How to Write a Commercial Photography Brief

The essential decisions that help a photographer estimate accurately, plan efficiently and create images that work where they are needed.

Published 6 min readBy Chhayakaar
Fashion portrait photographed through translucent fabric by Chhayakaar

Short answer

A useful commercial photography brief explains the business objective, audience, required images, final channels, location, schedule, production needs and usage rights. It does not need to prescribe every frame. It should give the photographer enough context to propose the right visual approach, crew, timing and deliverables.

  • Start with the business purpose, not a visual trend.
  • List final channels and formats before building the shot list.
  • Separate essential photographs from optional ideas.
  • Confirm location, schedule, decision-makers and usage rights.
  • Share references for direction, not imitation.

01 / Guide

Begin with the job the photographs must do

State what is being launched, documented or communicated and who needs to respond to it. A campaign intended to build awareness requires a different visual system from a catalogue designed to make products easy to compare.

Include the final call to action where one exists. This helps the photographer understand whether the images need to create appetite, explain a product, establish atmosphere, document an event or support a longer brand story.

02 / Guide

Define outputs before individual shots

List the places where the work will appear: website, social media, menus, marketplaces, press, print, outdoor advertising or internal communications. Each channel changes the required orientation, crop, resolution and amount of negative space.

Then separate must-have photographs from useful additions. A short prioritized list is more valuable than a long unranked collection of references.

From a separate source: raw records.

theorem afterSlot_of_free (hs : w.snapshot = none) (hl : w.scan = none) : afterSlot w stop = { w with slot := none } := by
  simp only [afterSlot, h, Bool.false_eq_true, if_false, hs, hl]

end

/-! The scan's rows -/

theorem scanTickEvent_of_due {s : State} (h : reached s.clock s.wind.nextTick = true) :
    scanTickEvent s =
      (let s1 := s.setWind { s.wind with nextTick := plusTicks s.wind.nextTick (msTicks s.wind.scanPeriod) }
       match s1.round.part with
       | .unconfigured => s1
       | .ready | .round =>
         match s1.wind.snapshot, s1.wind.scan with
         | some _, _ => s1
         | none, some left => s1.post (.scov s.wind.nextTick left.length s1.wind.scanPeriod)
         | none, none => s1.setWind (goOnScan s1.wind s1.wind.scanList s.wind.nextTick)) := if_pos h

/-- A slot that ends is a miss of its station where no answer came, and what follows begins (R74, R75). -/
theorem stationSlotEnd_due {s m : State} {now : HillTime} {sl : StationSlot} (hh : s.held = false)
    (hs : s.wind.slot = some sl) (hdue : reached now sl.ends = true)
    (hm : ((sl.kind = .latch ∨ sl.answered = true ∨ sl.void = true) ∧ m = s.setClock now) ∨
      (sl.kind ≠ .latch ∧ sl.answered = false ∧ sl.void = false ∧
        ∃ st, entry s.wind.stations sl.station = some st ∧ m = applyOutcome (s.setClock now) sl.station st .miss)) :
    m.wind = { s.wind with stations := m.wind.stations } ∧
      exec (.stationSlotEnd now) s = .next (m.setWind (afterSlot m.wind sl.ends)) := by
  have hmiss : slotMiss (s.setClock now) sl = m := by
    rcases hm with ⟨h, rfl⟩ | ⟨hk, ha, hv, st, hst, rfl⟩
    · exact if_pos h
    · have hst' : entry (s.setClock now).wind.stations sl.station = some st := hst
      simp only [slotMiss, hk, ha, hv, Bool.false_eq_true, or_self, if_false, hst']
  have hwind : m.wind = { s.wind with stations := m.wind.stations } := by
    rcases hm with ⟨_, rfl⟩ | ⟨_, _, _, st, _, rfl⟩
    · rfl
    · rw [applyOutcome_wind]
      rfl
  have hevent : stationSlotEndEvent (s.setClock now) = m.setWind (afterSlot m.wind sl.ends) := by
    have hs' : (s.setClock now).wind.slot = some sl := hs
    simp only [stationSlotEndEvent, hs', hmiss]
    exact if_pos hdue
  refine ⟨hwind, taken_quiet (f := stationSlotEndEvent) hh hevent ?_⟩
  rcases hm with ⟨_, rfl⟩ | ⟨_, _, _, st, _, rfl⟩
  · exact boardSync_unread
  · exact boardSync_unread (applyOutcome_board ..) (congrArg Round.table (applyOutcome_round ..))
      (congrArg StartLight.light (applyOutcome_start ..)) (congrArg StartLight.juryGate (applyOutcome_start ..))
      (congrArg Corridor.status (applyOutcome_corridor ..)) (congrArg Corridor.live (applyOutcome_corridor ..))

  • Number of final photographs or films
  • Landscape, portrait, square and vertical requirements
  • Print sizes and digital platforms
  • Retouching and background requirements
  • Delivery deadline and any early-select deadline

03 / Guide

Make production constraints visible

Name the shoot city, venue access, available hours, approval process and any limitations around people, products or spaces. For assignments in Jaipur, Delhi, Udaipur or Jodhpur, travel, permissions and the best natural-light window may affect the schedule.

Identify who is supplying styling, props, models, hair and makeup, food preparation, location management and brand approvals. If a role is undecided, mark it as open rather than leaving it implicit.

04 / Guide

Clarify usage and decision-making

Commercial usage should be discussed before the shoot. Note the media, geography and expected duration. This allows the estimate and licence to match the actual value and reach of the work.

Name one person who can approve the shot list before production and one person who can make decisions on set. Clear ownership prevents contradictory feedback and protects the time reserved for essential images.

05 / Guide

What to send with the brief

Share current brand guidelines, product information, location photographs and examples of previous work. References are most useful when each one includes a short note explaining what is relevant: light, pace, composition, colour, casting or mood.

A strong brief creates alignment without closing down the photographer’s judgement. It should define the problem clearly and leave room for a specific visual solution.

Frequently asked

Practical questions.

How long should a photography brief be?

One or two clear pages are often enough for a focused shoot. Larger campaigns may need a treatment, production schedule and detailed shot list alongside the brief.

Do I need a complete shot list before contacting a photographer?

No. Share the objective, required outputs, approximate quantity, location and deadline. The photographer can help shape the shot list during planning.

When should usage rights be discussed?

Before the estimate is approved. Media, geography and duration can affect licensing, production and the final fee.